=== Begin Enclosure ===
-- ==== Sys2Proof/Machine/HostCmd.lean ====
section
/-! DEFINITION. What every command of a COMMAND or SERVICE ring goes through before it acts (14 R306, R316, R317), and
what every helper request of a thread goes through (08 R168, R169, R172). -/

namespace Sys2Proof.Machine

/-- Does the ring refuse an opcode: 0xC0-0xEF belong to SERVICE rings, every other opcode to COMMAND rings (14 R306). A
service command is the supervisor's alone (00 R5); MCS_LOAD answers another's with a status of its own (10 R224). -/
def opcRefused (s : State) (c : CmdRef) (opc : Nat) : Bool :=
  let k := ringKind s c.ring.toNat
  let service := decide (0xC0 ≤ opc ∧ opc ≤ 0xEF)
  (service && (decide (k = 2) || (!isSup s c.part.toNat && decide (opc ≠ 0xC0)))) || (decide (k = 3) && !service)

/-- Run a host command: in a partition in reset it is discarded, in Bolt it completes BOLTED without effect, and on a
ring of the wrong kind it completes BAD_OPCODE. -/
def hostCmd (s : State) (c : CmdRef) (opc : Nat) (run : State → State) : State :=
  let p := c.part.toNat
  if inReset s p then s
  else if inBolt s p then finish s c opc 0xC4 0 0
  else if opcRefused s c opc then finish s c opc 0xC0 0 0
  else run s

/-- A window range a helper request reads or writes. -/
structure WinArg where
  off : Nat
  size : Nat
  write : Bool := false

/-- Check the window ranges of a helper request in order: the kind and offset of the first that fails (08 R168). -/
def winCheck : List WinArg → Option (Nat × Nat)
  | [] => none
  | a :: l =>
    match segCheck winView [spWin] { r := !a.write, w := a.write, h := true } a.off a.size with
    | .bad k => some (k, a.off)
    | _ => winCheck l

/-- A helper syllable: it waits on a busy tag; an operand that fails its check is a violation, the helper is not
started and its tag completes (08 R169); else `run` starts it. -/
def helperSyl (t : Thr) (g : Gd) (undef : Bool) (tag : Nat) (kind : HelperKind) (args : State → Ctx → List WinArg)
    (run : Ctx → State → State) : Syl :=
  { unit := 2, guard := g, undef := undef,
    fx := fun s =>
      let c0 := (thr s t.toNat).ctx
      if tagBusy s t.toNat tag then { stall := true }
      else match winCheck (args s c0) with
        | some (k, off) =>
          { run := fun s => startTag (thrViolate s t.toNat k 0x800 off) t.toNat tag { kind := kind } }
        | none => { run := run c0 } }

/-- The agent ID of an issuer. -/
def issuerAgent (w : Issuer) : Nat :=
  match w with
  | .thread t _ _ => thrAgent t.toNat
  | .host c => hostAgent c.part.toNat
  | .setup p => hostAgent p.toNat
  | .internal n => intAgent n.toNat

/-- The partition of an issuer. -/
def issuerPart (s : State) (w : Issuer) : Option Nat := agentPart s (issuerAgent w)

end Sys2Proof.Machine
end

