/-- R92 step 2: the free slot of p's group that needs the fewest moves, one at or above p among equals. -/
def chooseFree (l : Map SEntry) (slots grp p : Nat) : Option Nat :=
  let g0 := min p (slots - 1) / grp * grp
  let free := (List.range grp).map (g0 + ·) |>.filter (slotFree l)
  free.foldl (fun best f => match best with
    | none => some f
    | some b => if movesTo p f < movesTo p b ∨ (movesTo p f = movesTo p b ∧ p ≤ f ∧ b < p) then some f else some b) none

/-- Shift the entries of slots [lo, hi) up one slot. -/
def shiftUp (l : Map SEntry) (lo hi : Nat) : Map SEntry :=
  l.map (fun kv => if lo ≤ kv.1 ∧ kv.1 < hi then (kv.1 + 1, kv.2) else kv)

/-- Shift the entries of slots (lo, hi) down one slot. -/
def shiftDown (l : Map SEntry) (lo hi : Nat) : Map SEntry :=
  l.map (fun kv => if lo < kv.1 ∧ kv.1 < hi then (kv.1 - 1, kv.2) else kv)

/-- R92 steps 3 and 4: the entries of the bank after the insertion. -/
def placeEntry (l : Map SEntry) (p f : Nat) (e : SEntry) : Map SEntry :=
  if p ≤ f then mput (shiftUp l p f) p e else mput (shiftDown l f p) (p - 1) e

/-- Free slots of a group. -/
def groupFree (l : Map SEntry) (grp g : Nat) : Nat := ((List.range grp).filter (fun i => slotFree l (g * grp + i))).length

/-- The lowest group of a bank with no free slot. -/
def fullGroup (l : Map SEntry) (slots grp : Nat) : Option Nat := lowest (slots / grp) (fun g => decide (groupFree l grp g = 0))

/-- One rebalancing shift out of full group `g`: its last entry, and every entry up to the next free slot above, moves
up one slot; or its first entry and every entry down to the next free slot below moves down one. -/
def rebalanceShift (l : Map SEntry) (slots grp g : Nat) (up : Bool) : Map SEntry :=
  if up then
    let p := g * grp + grp - 1
    match (List.range (slots - p)).find? (fun i => slotFree l (p + i)) with
    | some i => shiftUp l p (p + i)
    | none => l
  else
    let p := g * grp
    match (List.range p).find? (fun i => slotFree l (p - 1 - i)) with
    | some i => shiftDown l (p - 1 - i) (p + 1)
    | none => l

/-- Rebalance a bank (R94): shifts in one direction, group by group, until every group has a free slot; no entry moves
twice, so that at most 4,096 move. `fuel` is the number of groups. -/
def rebalanceRun (slots grp : Nat) (up : Bool) : Nat → Map SEntry → Map SEntry
  | 0, l => l
  | fuel + 1, l =>
    match fullGroup l slots grp with
    | none => l
    | some g => rebalanceRun slots grp up fuel (rebalanceShift l slots grp g up)

/-- The direction of a rebalance: towards a group with two free slots; which way where both have one is open
(DESIGN CHOICE, log entry 2). -/
def rebalanceUp (s : State) (l : Map SEntry) (slots grp : Nat) : Bool × State :=
  match fullGroup l slots grp with
  | none => (true, s)
  | some g =>
    let up := (List.range (slots / grp)).any (fun h => decide (g < h ∧ 2 ≤ groupFree l grp h))
    let down := (List.range g).any (fun h => decide (2 ≤ groupFree l grp h))
    let (k, s) := drawFree s 2
    (up && (!down || decide (k = 0)), s)

/-- The index a new entry gets: a free one, which one is open (DESIGN CHOICE, log entry 2). -/
def freeHandle (s : State) : Nat × State :=
  let (k, s) := drawFree s 262144
  let used := s.src.ents.map (fun kv => kv.2.index)
  let i := ((List.range (used.length + 1)).find? (fun j => !used.contains ((k + j) % 262144))).getD 0
  ((k + i) % 262144, s)

/-- Generation of a handle index. -/
def handleGen (s : State) (i : Nat) : BitVec 4 := mget 0 s.src.gens i

/-- Handle of an entry (R101). -/
def handleOf (s : State) (e : SEntry) : Nat := (handleGen s e.index).toNat * 2 ^ 18 + e.index

/-- Is a bank assigned to the partition and enabled (05 Table 05-5). -/
def bankOk (s : State) (p b : Nat) : Bool := decide (b < 64) && decide (bankOwner s b = some p) && bitOf (srcBank s b) 0

/-- Is a bank another partition's. -/
def bankForeign (s : State) (p b : Nat) : Bool := decide (b < 64) && (bankOwner s b).isSome && decide (bankOwner s b ≠ some p)

/-- Count a foreign bank or profile in the violation log (R101, 01 R17). -/
def foreignIf (s : State) (p agent res : Nat) (b : Bool) : State := if b then violate s p 6 agent res 0 else s

/-- Does the bank wait for its rebalance (R94). -/
def rebalDue (s : State) (b : Nat) : Bool := s.src.rebal.contains b

/-- Insert an entry image into a bank (R91, R92): completion status, handle and state. -/
def insertImage (s : State) (p b : Nat) (img : List Octet) : Nat × Nat × State :=
  let slots := bankSlots s b
  let grp := holeInt s b
  let w := bankOctets s b
  let l := bankEnts s b
  if slots - slots / grp ≤ l.length then (0x41, 0, srcCnt s p 5 1)
  else
    let prio := fieldBe img 0 4
    let m := fieldBe img (20 + w) w
    let q := insertPoint l prio
    match chooseFree l slots grp q with
    | none => (0x41, 0, srcCnt s p 5 1)
    | some f =>
      let (i, s) := freeHandle s
      let e : SEntry := { v := fieldBe img 20 w &&& m, m := m, prio := prio, ad := fieldBe img 4 16, index := i }
      let l := placeEntry l q f e
      let s := srcCnt (setBankEnts s b l) p 4 1
      let full := (fullGroup l slots grp).isSome
      (0, handleOf s e, if full then { s with src := { s.src with rebal := s.src.rebal ++ [b] } } else s)

/-- Octets of an entry image of a bank (05 Table 05-3). -/
def imageLen (s : State) (b : Nat) : Nat := 20 + 2 * bankOctets s b

/-- SRC_INSERT: it waits while its bank is to be rebalanced (R94). -/
def srcInsert (s : State) (c : CmdRef) (b addr : Nat) : State :=
  let p := c.part.toNat
  if !bankOk s p b then finish (foreignIf s p (hostAgent p) b (bankForeign s p b)) c 0x10 0x40 0 0
  else
    let img := hostRead s p addr (imageLen s b)
    if rebalDue s b then
      { s with gpl := { s.gpl with waiting := s.gpl.waiting ++ [⟨c, s.now, .srcInsert b img⟩] } }
    else
      let (st, h, s) := insertImage s p b img
      finish s c 0x10 st h 0

/-- Delete an entry: its index is freed and its generation advances (R101). -/
def deleteEnt (s : State) (k : Nat) (e : SEntry) : State :=
  { s with src := { s.src with
      ents := mdel s.src.ents k, gens := mset 0 s.src.gens e.index (handleGen s e.index + 1) } }

/-- Delete every entry of a bank in handle order; the result counts them. -/
def flushBank (s : State) (c : CmdRef) (b : Nat) : State :=
  let l := sortBy (fun (kv : Nat × SEntry) => handleOf s kv.2) (bankEnts s b)
  finish (l.foldl (fun s kv => deleteEnt s (b * 4096 + kv.1) kv.2) s) c 0x15 0 l.length 0

/-- Is a waiting command an insertion into a bank, or a flush of it. -/
def waitsBank (b : Nat) (w : Waiting) : Bool :=
  match w.what with
  | .srcInsert b' _ => decide (b' = b)
  | .srcFlush b' => decide (b' = b)
  | _ => false

/-- Start the commands that waited for a bank, in the order received, until an insertion leaves it to be rebalanced
again (R94, R103). -/
def resumeInserts : Nat → State → Nat → State
  | 0, s, _ => s
  | fuel + 1, s, b =>
    if rebalDue s b then s
    else match pickFirst (waitsBank b) s.gpl.waiting with
      | some (w, rest) =>
        let s := { s with gpl := { s.gpl with waiting := rest } }
        match w.what with
        | .srcInsert _ img =>
          let (st, h, s) := insertImage s w.cmd.part.toNat b img
          resumeInserts fuel (finish s w.cmd 0x10 st h 0) b
        | .srcFlush _ => resumeInserts fuel (flushBank s w.cmd b) b
        | _ => s
      | none => s

/-- The rebalance of a bank ends (R94). DESIGN CHOICE, log entry 43. -/
def rebalance (s : State) (b : Nat) : State :=
  if rebalDue s b then
    let slots := bankSlots s b
    let grp := holeInt s b
    let l := bankEnts s b
    let (up, s) := rebalanceUp s l slots grp
    let s := setBankEnts s b (rebalanceRun slots grp up (slots / grp) l)
    let s := { s with src := { s.src with rebal := s.src.rebal.filter (· ≠ b) } }
    resumeInserts s.gpl.waiting.length s b
  else s

/-- The entry a handle names for a partition, with its key in the array (R101). -/
def findHandle (s : State) (h : Nat) : Option (Nat × SEntry) :=
  if 2 ^ 22 ≤ h then none
  else s.src.ents.find? (fun kv => decide (kv.2.index = h % 2 ^ 18 ∧ (handleGen s kv.2.index).toNat = h / 2 ^ 18))

/-- The entry a handle command acts on; BAD_HANDLE otherwise, a foreign one counted (R101). -/
def handleFor (s : State) (p agent h : Nat) : Option (Nat × SEntry) × State :=
  match findHandle s h with
  | some (k, e) =>
    if bankOwner s (k / 4096) = some p then (some (k, e), s)
    else (none, foreignIf s p agent (k / 4096) (bankForeign s p (k / 4096)))
  | none => (none, s)

/-- SRC_DELETE. -/
def srcDelete (s : State) (c : CmdRef) (h : Nat) : State :=
  let p := c.part.toNat
  match handleFor s p (hostAgent p) h with
  | (some (k, e), s) => finish (deleteEnt s k e) c 0x11 0 0 0
  | (none, s) => finish s c 0x11 0x42 0 0
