-- ==== Sys2Proof/Machine/Arrive.lean ====
section
/-! DEFINITION. Rings at work (14 R300-R318): doorbells, descriptor fetches and starts, deliveries, completion entries,
status-block words, interrupts, service events and block export. -/

namespace Sys2Proof.Machine

/-- Rings with a configuration that a partition owns, in ascending number. -/
def ringsOf (s : State) (p : Nat) : List Nat :=
  ((s.regs.rcfg.map (fun kv => kv.1 / 8)).eraseDups).filter (fun r => decide (ringOwner s r = some p))

/-! ### Starting a descriptor -/

/-- What an exec function leaves, when it answers a next state. -/
def nextOr (s : State) (o : Host.Outcome State Fault Refusal) : State :=
  match o with
  | .next s' => s'
  | _ => s

/-- The commands of COMMAND rings: octets of the operand area to operands, most significant octet first (14 Tables 14-5,
14-6 and the chapters it names). -/
def commandStart (s : State) (c : CmdRef) (opc : Nat) (d : List Octet) : Host.Outcome State Fault Refusal :=
  let f := fun (off n w : Nat) => BitVec.ofNat w (fieldBe d (8 + off) n)
  match opc with
  | 0x00 => execNopCommand c s
  | 0x01 => execTblExec c (f 0 8 64) s
  | 0x02 => execDmaCopy c (f 0 1 8) (f 1 2 16) (f 3 5 40) (f 8 8 64) (f 16 4 32) s
  | 0x10 => execSrcInsert c (f 0 1 8) (f 1 8 64) s
  | 0x11 => execSrcDelete c (f 0 4 32) s
  | 0x12 => execSrcSetad (.host c) (f 0 4 32) (f 4 16 128) 0 s
  | 0x13 => execSrcRead c (f 0 4 32) (f 4 8 64) s
  | 0x14 => execSrcSearch (.host c) (f 0 1 8) (f 1 8 64) (f 9 8 64) s
  | 0x15 => execSrcFlush c (f 0 1 8) s
  | 0x20 => execStfOpen c (f 0 4 32) (f 4 1 8) (f 5 1 8) (f 6 14 128) (f 20 14 128) s
  | 0x21 => execStfResync c (f 0 4 32) (f 4 1 8) (f 5 16 128) (f 21 16 128) s
  | 0x22 => execStfQuery c (f 0 4 32) (f 4 8 64) s
  | 0x23 => execStfClose c (f 0 4 32) s
  | 0x30 => execSchPost c (f 0 2 16) (f 2 1 8) (f 3 1 8) (f 4 2 16) (f 6 4 32) (f 10 5 40) (f 15 2 16) (f 17 5 40) s
  | 0x31 => execHltFdrop c (f 0 5 40) s
  | 0x32 => execHltQuery c (f 0 2 16) (f 2 8 64) s
  | 0x40 => execSegWrite c (f 0 1 8) (f 1 2 16) (f 3 16 128) s
  | 0x41 => execSegPresent c (f 0 1 8) (f 1 2 16) (f 3 1 8) s
  | 0x42 => execSegRead c (f 0 1 8) (f 1 2 16) (f 3 8 64) s
  | 0x43 => execTaskResume c (f 0 2 16) s
  | 0x44 => execTaskRetry c (f 0 2 16) s
  | 0x45 => execTaskKill c (f 0 2 16) s
  | 0x46 => execTaskRecall c (f 0 2 16) s
  | 0x50 => execHspAcquire c (f 0 2 16) (f 2 1 8) (f 3 1 8) (f 4 4 32) s
  | 0x51 => execHspRelease c (f 0 2 16) (f 2 1 8) s
  | 0x52 => execHspQuery c (f 0 2 16) (f 2 8 64) s
  | 0x60 =>
    match oct d 8 with
    | 0 => execBufAlloc (.host c) (f 1 1 8) (f 9 1 8) (f 10 1 8) s
    | 1 => execBufShare (.host c) (f 2 5 40) s
    | 2 => execBufDrop (.host c) (f 2 5 40) s
    | 3 => execBufGive (.host c) (f 2 5 40) (f 7 2 16) s
    | 4 => execBufFree (.host c) (f 2 5 40) s
    | _ => .next (hostCmd s c 0x60 (fun s => finish s c 0x60 0xC1 0 0))
  | 0x61 => execBufReclaim c (f 0 5 40) s
  | 0x62 => execBufQuery c (f 0 5 40) (f 5 8 64) s
  | 0x70 => execKeyLoad c (f 0 2 16) (f 2 1 8) (f 3 2 16) (f 5 8 64) s
  | 0x71 => execKeyDelete c (f 0 2 16) s
  | 0x72 => execKeyQuery c (f 0 2 16) (f 2 8 64) s
  | 0x73 => execKeyKekset c (f 0 1 8) (f 1 8 64) s
  | 0x74 => execJnlSeal c s
  | 0x75 => execJnlCert c (f 0 8 64) (f 8 4 32) s
  | 0x80 => execPrgWrite c (f 0 1 8) (f 1 1 8) (f 2 3 24) (f 5 2 16) (f 7 8 64) s
  | 0x81 => execPrgRead c (f 0 1 8) (f 1 1 8) (f 2 3 24) (f 5 2 16) (f 7 8 64) s
  | _ => .next (hostCmd s c opc (fun s => finish s c opc 0xC0 0 0))

/-- A command whose end needs an answer from outside the part: it waits for the row that brings it.
DEDUCED, log entry 78. -/
def outsideStart (s : State) (c : CmdRef) (opc : Nat) (cage : Option Nat) : State :=
  hostCmd s c opc (fun s =>
    { s with gpl := { s.gpl with waiting := s.gpl.waiting ++ [⟨c, s.now, .outside opc cage⟩] } })

/-- The commands of SERVICE rings. -/
def serviceStart (s : State) (c : CmdRef) (opc : Nat) (d : List Octet) : Host.Outcome State Fault Refusal :=
  let f := fun (off n w : Nat) => BitVec.ofNat w (fieldBe d (8 + off) n)
  match opc with
  | 0xC0 => execMcsLoad c (f 0 8 64) (f 8 4 32) s
  | 0xC1 => .next (outsideStart s c 0xC1 (some (oct d 8)))
  | 0xC2 => .next (outsideStart s c 0xC2 (some (oct d 8)))
  | 0xC3 => execServiceNop c s
  | 0xC8 => .next (outsideStart s c 0xC8 none)
  | 0xC9 => execFarQuiesce c (f 0 4 32) (f 4 1 8) s
  | 0xCA => execFarSwap c (f 0 4 32) s
  | 0xCB => execFarReport c (f 0 8 64) s
  | 0xE0 => execAuditSet c (f 0 4 32) s
  | 0xE1 => execDbgUnlock c (f 0 8 64) s
  | _ => .next (hostCmd s c opc (fun s => finish s c opc 0xC0 0 0))
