-- ==== Sys2Proof/Machine/RegWrite.lean ====
section
/-! DEFINITION. Writes of the set-up registers (20 R402-R409 and the rules of the chapters that own them): which writes are
ignored, what a write changes, and what it starts. -/

namespace Sys2Proof.Machine

/-- May the supervisor's host reach the device window: a bound supervisor that is not in reset (00 R5, 20 R402). -/
def supReach (s : State) : Bool := supBound s && !inReset s 0

/-- An ignored write of the device window, counted as SETUP_WRITE against the supervisor (20 R405, 17 Table 17-5). -/
def setupIgnored (s : State) (agent o : Nat) : State := violate s 0 7 agent (o / 4) 0

/-- The RW bits of a word take the written value; every other bit stays (00 R3). -/
def merged (s : State) (o v : Nat) : Nat := (rdDev s o &&& (0xFFFFFFFF ^^^ devMask o)) ||| (v &&& devMask o)

/-- Store the RW bits of a written word. -/
def regStore (s : State) (o v : Nat) : State := wrDev s o (merged s o v)

/-- Does a write change bits `hi` to `lo` of a word. -/
def changes (s : State) (o v hi lo : Nat) : Bool := decide (fld s o hi lo ≠ bitsOf v hi lo)

/-! ### Guards -/

/-- Octets of the journal region (13 R292). -/
def jnlRegion (s : State) : Nat × Nat := (jnlBase s, 2 ^ 30)

/-- Do two ranges, each a base and a length, meet. -/
def meets (a b : Nat × Nat) : Bool := decide (a.1 < b.1 + b.2 ∧ b.1 < a.1 + a.2)

/-- Does a range overlap the journal region (13 R292). -/
def onJournal (s : State) (base len : Nat) : Bool := meets (jnlRegion s) (base, len)

/-- Length of the table a base register places (04 R73, 06 R108-R117). -/
def tableLen (s : State) (r : Reg) : Nat :=
  match r with
  | .tblFlowbase => 256 * flowNB s
  | .tblL2base => 64 * l2NB s
  | .tblPfxbase => 128 * pfxNB
  | .tblDecbase => 128 * dpfxNB
  | .tblDecsbase => 177760 * 8
  | .tblRtsbase => 16 * 65536
  | .stfStbase => 256 * (fld s 0x40000 22 1 + 1)
  | .stfRwbase => 512 * (fld s 0x40000 22 1 + 1)
  | _ => 0

/-- Does routing table `k` hold an entry (06 R131). -/
def rtEmpty (s : State) (k : Nat) : Bool :=
  !s.tbl.pfx.any (fun kv => decide (kv.2.own = k)) && !s.tbl.povf.any (fun kv => !kv.2.dec && decide (kv.2.own = k)) &&
    !s.tbl.rts.any (fun e => decide (e.1 = k))

/-- Is the table of a base register empty (06 R131). -/
def tableEmpty (s : State) (r : Reg) (i : Nat) : Bool :=
  match r with
  | .tblFlowbase => s.tbl.flow.isEmpty
  | .tblL2base => s.tbl.l2.isEmpty
  | .tblPfxbase => s.tbl.pfx.isEmpty && s.tbl.povf.all (fun kv => kv.2.dec)
  | .tblDecbase => s.tbl.dpfx.isEmpty && s.tbl.povf.all (fun kv => !kv.2.dec)
  | .tblDecsbase => s.tbl.dshort.isEmpty
  | .tblRtsbase => !s.tbl.rts.any (fun e => decide (e.1 = i))
  | _ => true

/-- Largest number of prefix lengths under one filter entry (06 R120). -/
def largestFilter (s : State) : Nat :=
  (s.tbl.pfx ++ s.tbl.dpfx ++ s.tbl.povf).foldl (fun n kv => max n (filterLens s kv.2.dec kv.2.own kv.2.pfx).length) 0

/-- May WIDTH, HOLEINT, OWNER and ASSIGNED of a bank change: it holds no entry, no enabled profile selects it, and no
command names it (05 R107). -/
def bankIdle (s : State) (b : Nat) : Bool :=
  !s.src.ents.any (fun kv => decide (kv.1 / 4096 = b)) &&
    !(List.range 256).any (fun f =>
      let o := 0x44000 + 0x40 * f
      flag s o 0 && (if b < 32 then flag s (o + 4) b else flag s (o + 8) (b - 32))) &&
    !s.gpl.waiting.any (fun w => match w.what with
      | .srcInsert k _ => decide (k = b)
      | .srcFlush k => decide (k = b)
      | _ => false)

/-- Does no open connection name a service (04 R87). -/
def svcIdle (s : State) (v : Nat) : Bool := !s.stf.conns.any (fun kc => decide (kc.2.state ≠ 0 ∧ kc.2.service = v))

/-- Does a cluster run, save or hold no task (08 R179). -/
def clusterIdle (s : State) (c : Nat) : Bool :=
  !s.thr.threads.any (fun kx => decide (kx.1 / 128 = c) && kx.2.ctx.task.isSome) &&
    !s.thr.slots.any (fun kx => decide (kx.1 / 128 = c))

/-- Device ranges of the valid descriptors a partition owns, each a base and a length (08 Table 08-8). -/
def descRanges (s : State) (p : Nat) : List (Nat × Nat) :=
  (s.mem.segs.filter (fun kg => decide (bitsOf kg.2.w3.toNat 14 12 = p))).filterMap (fun kg =>
    let v := kg.2.view p (kg.1 % 1024)
    if v.valid && decide (v.space = 3 ∨ v.space = 4) then some (v.base, v.limit + 1) else none)

/-- May a range of a partition change: no descriptor of the partition lies over it (08 R179). -/
def rangeIdle (s : State) (p k : Nat) : Bool :=
  let o := 0x71000 + 0x80 * p + 8 * k
  let first := fld s o 27 0 * 256
  let last := fld s (o + 4) 27 0 * 256 + 256
  !(flag s o 31) || !(descRanges s p).any (fun r => meets r (first, last - first))

/-- Is no lock of a group held or waited for (11 R247). -/
def groupIdle (s : State) (k : Nat) : Bool :=
  !s.hsp.locks.any (fun kl => decide (kl.1 / 256 = k ∧ kl.1 < 16384) && (decide (kl.2.holder ≠ .free) || !kl.2.waiters.isEmpty))

/-- Is no slot of a channel reserved or posted (11 R247). -/
def channelIdle (s : State) (ch : Nat) : Bool := !s.hsp.slots.any (fun kx => decide (kx.1 / 16 = ch ∧ kx.2.st ≠ .free))

/-- Has a pool no buffer allocated (12 R270). -/
def poolIdle (s : State) (k : Nat) : Bool := !s.buf.tags.any (fun kt => kt.2.alloc && decide (poolAt s kt.1 = some k))

/-- The words of a pool after a write of one of them. -/
def poolWords (s : State) (k w v : Nat) : Nat × Nat × Nat :=
  let at_ := fun i => if i = w then merged s (0x90400 + 16 * k + 4 * i) v else rdDev s (0x90400 + 16 * k + 4 * i)
  (at_ 0, at_ 1, at_ 2)
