-- ==== Sys2Proof/Machine/Dispatch.lean ====
section
/-! DEFINITION. The dispatch of a command to its meaning: one arm for each row of the table. -/

namespace Sys2Proof.Machine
=== End Enclosure ===
_Brief_. The job here is to find each line above with the word "entries" and copy it.

_Finished exercise_.
/-- Shift the entries of slots [lo, hi) up one slot. -/
/-- Shift the entries of slots (lo, hi) down one slot. -/
/-- R92 steps 3 and 4: the entries of the bank after the insertion. -/
/-! DEFINITION. Rings at work (14 R300-R318): doorbells, descriptor fetches and starts, deliveries, completion entries,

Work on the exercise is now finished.